We had 68 points, 38 in the paint, 3 from the arc and 19 from the line so we scored 8 points from what I’ll call the “Twilight Zone”: that area between the paint and the arc that is the land of the pull-up jump shot, a lost art but a great weapon. They had 63-34-3-20 =6 points in the Twilight Zone. Overall, we had 11 POP: Points Outside the Paint to 9 for them. So far this year Syracuse is averaging 25 POP, 8 from the TZ, the opposition 26/5.

12 of our 24 baskets were assisted (.500) and 10 of their 21 (.476). For the year we are assisting on 52.2% of our baskets to 60.0% for the opposition, who have had more assists and a higher percentage in 7 of 10 games, all of which we’ve won. .

You compute “Offensive Efficiency” by taking field goal attempts – offensive rebounds + turnovers plus 47.5% of free throws attempted and dividing that into the number of points. We were 44 FGA -5 OREBs + 11TOs + (.475 x 28) = 63.3 possessions. They were 56 – 11 + 9 + (.475 x 26) = 66.35 possessions. Since possessions shouldn’t be more than one off, I’ll count that as 64 possessions in which we scored 68 points, (1.063) and 65 possessions in which they scored 63 points, (0.969). For the year we are 1.182 vs. 0.969. We’ve been more efficient than our opposition in every game so far, which is also why we are 10-0.

Every other level of basketball plays quarters. To check the consistency of our performance, I look at what the score was at the 10 minute mark of each half to see what the quarterly scores would be. At a minimum, I think we want to score at least 15 points in each quarter and try to hold the opposition to less than that. The quarterly breakdown for this game: 17-13, 22-14, 14-23, 15-13. The average for the season is: 17-13, 21-17, 19-16, 19-17, (it takes a while for both teams to get warmed up, apparently). We’ve won 27 quarters, lost 11 and tied 2. We’ve scored at least 15 in 34 of 40 quarters and held the opposition under that 17 times.

Hubert Davis once told us to “Get an offensive dude”. I decided to name an “Offensive Dude Of the Game, or an O-Dog. and use the hockey concept of points + assists. In this game, Tyler Ennis scored 21 points and had 6 assists for 27 “hockey points” to lead the team. So far C.J. Fair’s done it 5 times, Tyler Ennis 4 times, Trevor Cooney twice and Jerami Grant has done it once.

I also like to keep track who sits us down in each half.

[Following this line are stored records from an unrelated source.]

-- ==== Sys2Proof/Machine/Bytes.lean ====
section
/-! DEFINITION. Bytes, little-endian fields and the three cyclic codes (00 R7, R8; 02 R79, R94). -/

namespace Sys2Proof.Machine

/-- The number that bytes in little-endian order spell (00 R8). -/
def ofLe : List Byte → Nat
  | [] => 0
  | b :: t => b.toNat + 256 * ofLe t

/-- The low `n` bytes of a number, little-endian (00 R8). -/
def toLe : Nat → Nat → List Byte
  | 0, _ => []
  | n + 1, v => BitVec.ofNat 8 v :: toLe n (v / 256)

/-- Field [lo + len - 1 : lo] of a number (00 R7). -/
def fld (v lo len : Nat) : Nat := (v >>> lo) % 2 ^ len

/-- Bit [n] of a number. -/
def bit (v n : Nat) : Bool := fld v n 1 == 1

/-- One or zero. -/
def b2n (b : Bool) : Nat := if b then 1 else 0

/-- The byte at offset `i`; zero past the end. -/
def byteAt (bs : List Byte) (i : Nat) : Byte := bs.getD i 0

/-- The little-endian number of `n` bytes at offset `i`. -/
def leAt (bs : List Byte) (i n : Nat) : Nat := ofLe ((bs.drop i).take n)

/-- `n` zero bytes. -/
def zeros (n : Nat) : List Byte := List.replicate n 0

/-- Bytes padded with zeros, or cut, to length `n`. -/
def padTo (n : Nat) (bs : List Byte) : List Byte := (bs ++ zeros n).take n

/-- `bs` with the bytes `new` put at offset `i` (inside its length). -/
def putAt (bs : List Byte) (i : Nat) (new : List Byte) : List Byte :=
  bs.take i ++ (new ++ bs.drop (i + new.length)).take (bs.length - i)

/-- Whether every byte is zero. -/
def allZero (bs : List Byte) : Bool := bs.all (fun b => b == 0)

/-- The signed value of the low `w` bits (00 R10). -/
def sext (w v : Nat) : Int := if v % 2 ^ w < 2 ^ (w - 1) then (v % 2 ^ w : Nat) else (v % 2 ^ w : Nat) - (2 ^ w : Nat)

/-- The value modulo 2^w of an integer. -/
def wrap (w : Nat) (v : Int) : Nat := (v % (2 ^ w : Nat)).toNat

/-- How many bits are set. -/
def ones {w : Nat} (v : BitVec w) : Nat := (List.range w).countP (fun i => v.getLsbD i)

/-- Saturating add of one to a `w`-bit count. -/
def satInc {w : Nat} (c : BitVec w) : BitVec w := if c = BitVec.allOnes w then c else c + 1

/-- Saturating add. -/
def satAdd {w : Nat} (c : BitVec w) (n : Nat) : BitVec w :=
  if 2 ^ w ≤ c.toNat + n then BitVec.allOnes w else BitVec.ofNat w (c.toNat + n)

/-! ## Reflected 32-bit codes -/

/-- One step of a reflected 32-bit code: the low bit out, the reversed polynomial in. -/
def crcBit (poly c : Nat) : Nat := if c % 2 = 1 then Nat.xor (c / 2) poly else c / 2

/-- One byte through a reflected 32-bit code. -/
def crcByte (poly c : Nat) (b : Byte) : Nat :=
  let x := Nat.xor c b.toNat
  crcBit poly (crcBit poly (crcBit poly (crcBit poly (crcBit poly (crcBit poly (crcBit poly (crcBit poly x)))))))

/-- A reflected 32-bit code with initial value and final XOR of all ones. -/
def crc32With (poly : Nat) (bs : List Byte) : BitVec 32 :=
  BitVec.ofNat 32 (Nat.xor (bs.foldl (crcByte poly) 0xFFFFFFFF) 0xFFFFFFFF)

/-- CRC-32 with polynomial 0x04C1_1DB7 (02 R94), reversed 0xEDB8_8320. -/
def crc32 (bs : List Byte) : BitVec 32 := crc32With 0xEDB88320 bs

/-- CRC-32C with polynomial 0x1EDC_6F41 (02 R79), reversed 0x82F6_3B78. -/
def crc32c (bs : List Byte) : BitVec 32 := crc32With 0x82F63B78 bs

/-- One bit, most significant first, of the 16-bit code with polynomial 0x1021 (02 R79). -/
def crc16Bit (c : Nat) (b : Bool) : Nat :=
  let top := bit c 15
  let sh := (c * 2) % 65536
  if top != b then Nat.xor sh 0x1021 else sh

/-- One byte through the 16-bit code. -/
def crc16Byte (c : Nat) (b : Byte) : Nat :=
  (List.range 8).foldl (fun c i => crc16Bit c (bit b.toNat (7 - i))) c

/-- CRC-16 with polynomial 0x1021, initial value 0xFFFF, no final XOR (02 R79). -/
def crc16 (bs : List Byte) : BitVec 16 := BitVec.ofNat 16 (bs.foldl crc16Byte 0xFFFF)

end Sys2Proof.Machine
end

Besides being fun it gives an indication of who Coach B likes to design plays for since opening possessions are more likely to be scripted that those later in the game, (although sometimes we don’t score until later in the game). DaJuan Coleman sat us down in the first half with a lay-up 41 seconds in. Rakeem Christmas did it with a dunk 2:10 into the second half. CJ Fair has now sat us down 6 times, Coleman 5 times Trevor Cooney, Tyler Ennis 4 times each and Christmas this one time.